WHAT THE TASK ASKS:
Only the lines of the data below from the one with "unfold State.oscReset" through the one with "(k : 0x100008f0" are wanted. Repeat them exactly.

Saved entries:
╔══
-- ==== Sys2Proof/Laws/Frame2.lean ====
section
/-!
SUPPORT. Sys2Proof/Laws/Frame2.lean: the parts of the state that each operation may write, part 2 of 7, in the order in which the
operations call each other. One lemma an operation: a frame goes through it.
-/

namespace Sys2Proof.Machine

theorem Frame.energyRestore {m : Nat} {s u : State} (k : 0x200000000 ||| m = m) : Frame m s (State.energyRestore u) ↔ Frame m s u := by
  refine Frame.thru (m := 0x200000000) ?_ k
  unfold State.energyRestore
  repeat' (first | simp (disch := decide) only [↓Frame.setEnergy, Frame.refl] | split)

theorem Frame.showOsc {m : Nat} {s u : State} (k : 0x10 ||| m = m) : Frame m s (State.showOsc u) ↔ Frame m s u := by
  refine Frame.thru (m := 0x10) ?_ k
  unfold State.showOsc
  simp (disch := decide) only [↓Frame.putFld, Frame.refl]

theorem Frame.putShape {m : Nat} {s u : State} {x1 : ℕ} {x2 : ShapeJob} (k : 0x80000000 ||| m = m) : Frame m s (State.putShape u x1 x2) ↔ Frame m s u := by
  refine Frame.thru (m := 0x80000000) ?_ k
  unfold State.putShape
  simp (disch := decide) only [↓Frame.setOsc, Frame.refl]

theorem Frame.takeJobs {m : Nat} {s u : State} {x1 : List (ℕ × List Byte)} {x2 : ℕ → Bool} (k : 0x80000000 ||| m = m) : Frame m s (State.takeJobs u x1 x2) ↔ Frame m s u := by
  refine Frame.thru (m := 0x80000000) ?_ k
  unfold State.takeJobs
  repeat' (first | simp (disch := first | decide | rfl | (intros; simp (disch := first | decide | rfl | (intros; simp (disch := decide) only [↓Frame.putShape, ↓Frame.setOsc, ↓Frame.ite, ↓Frame.foldl, ↓Frame.foldlFst, Frame.refl, ite_self, ok, refuse, apply_ite CmdResult.state, apply_ite Prod.fst, apply_ite Prod.snd])) only [↓Frame.putShape, ↓Frame.setOsc, ↓Frame.ite, ↓Frame.foldl, ↓Frame.foldlFst, Frame.refl, ite_self, ok, refuse, apply_ite CmdResult.state, apply_ite Prod.fst, apply_ite Prod.snd])) only [↓Frame.setOsc, ↓Frame.foldl, Frame.refl] | split)

theorem Frame.oscReset {m : Nat} {s u : State} (k : 0x80000010 ||| m = m) : Frame m s (State.oscReset u) ↔ Frame m s u := by
  refine Frame.thru (m := 0x80000010) ?_ k
  unfold State.oscReset
  simp (disch := decide) only [↓Frame.setOsc, ↓Frame.showOsc, ↓Frame.takeJobs, Frame.refl]

theorem Frame.anaReplay {m : Nat} {s u : State} (k : 0x380000110 ||| m = m) : Frame m s (State.anaReplay u) ↔ Frame m s u := by
  refine Frame.thru (m := 0x380000110) ?_ k
  unfold State.anaReplay
  simp (disch := decide) only [↓Frame.condition, ↓Frame.energyRestore, ↓Frame.oscReset, ↓Frame.setIsle, Frame.refl]

theorem Frame.announceLeap {m : Nat} {s u : State} {x1 x2 : ℕ} (k : 0x100028d0 ||| m = m) : Frame m s (State.announceLeap u x1 x2) ↔ Frame m s u := by
  refine Frame.thru (m := 0x100028d0) ?_ k
  unfold State.announceLeap
  simp (disch := decide) only [↓Frame.event, ↓Frame.putFld, ↓Frame.raise, ↓Frame.setTime, ↓Frame.ite, Frame.refl, ite_self]

theorem Frame.readReg {m : Nat} {s u : State} {x1 : Path} {x2 : ℕ} (k : 0x20 ||| m = m) : Frame m s (State.readReg u x1 x2).1 ↔ Frame m s u := by
  refine Frame.thru (m := 0x20) ?_ k
  unfold State.readReg
  repeat' (first | simp (disch := decide) only [↓Frame.setSnaps, Frame.refl] | split)

theorem Frame.answerRead {m : Nat} {s u : State} {x1 : ℕ} (k : 0x100008f0 ||| m = m) : Frame m s (State.answerRead u x1) ↔ Frame m s u := by
  refine Frame.thru (m := 0x100008f0) ?_ k
  unfold State.answerRead
  simp (disch := decide) only [↓Frame.emit, ↓Frame.hostErr, ↓Frame.readReg, ↓Frame.ite, Frame.refl, ite_self]

theorem Frame.applyDevice {m : Nat} {s u : State} {x1 : List Byte} (k : 0x10 ||| m = m) : Frame m s (State.applyDevice u x1) ↔ Frame m s u := by
  refine Frame.thru (m := 0x10) ?_ k
  unfold State.applyDevice
  repeat' (first | simp (disch := decide) only [↓Frame.putReg, Frame.refl] | split)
╚══
SOLUTION BELOW:
  unfold State.oscReset
  simp (disch := decide) only [↓Frame.setOsc, ↓Frame.showOsc, ↓Frame.takeJobs, Frame.refl]

theorem Frame.anaReplay {m : Nat} {s u : State} (k : 0x380000110 ||| m = m) : Frame m s (State.anaReplay u) ↔ Frame m s u := by
  refine Frame.thru (m := 0x380000110) ?_ k
  unfold State.anaReplay
  simp (disch := decide) only [↓Frame.condition, ↓Frame.energyRestore, ↓Frame.oscReset, ↓Frame.setIsle, Frame.refl]

theorem Frame.announceLeap {m : Nat} {s u : State} {x1 x2 : ℕ} (k : 0x100028d0 ||| m = m) : Frame m s (State.announceLeap u x1 x2) ↔ Frame m s u := by
  refine Frame.thru (m := 0x100028d0) ?_ k
  unfold State.announceLeap
  simp (disch := decide) only [↓Frame.event, ↓Frame.putFld, ↓Frame.raise, ↓Frame.setTime, ↓Frame.ite, Frame.refl, ite_self]

theorem Frame.readReg {m : Nat} {s u : State} {x1 : Path} {x2 : ℕ} (k : 0x20 ||| m = m) : Frame m s (State.readReg u x1 x2).1 ↔ Frame m s u := by
  refine Frame.thru (m := 0x20) ?_ k
  unfold State.readReg
  repeat' (first | simp (disch := decide) only [↓Frame.setSnaps, Frame.refl] | split)

theorem Frame.answerRead {m : Nat} {s u : State} {x1 : ℕ} (k : 0x100008f0 ||| m = m) : Frame m s (State.answerRead u x1) ↔ Frame m s u := by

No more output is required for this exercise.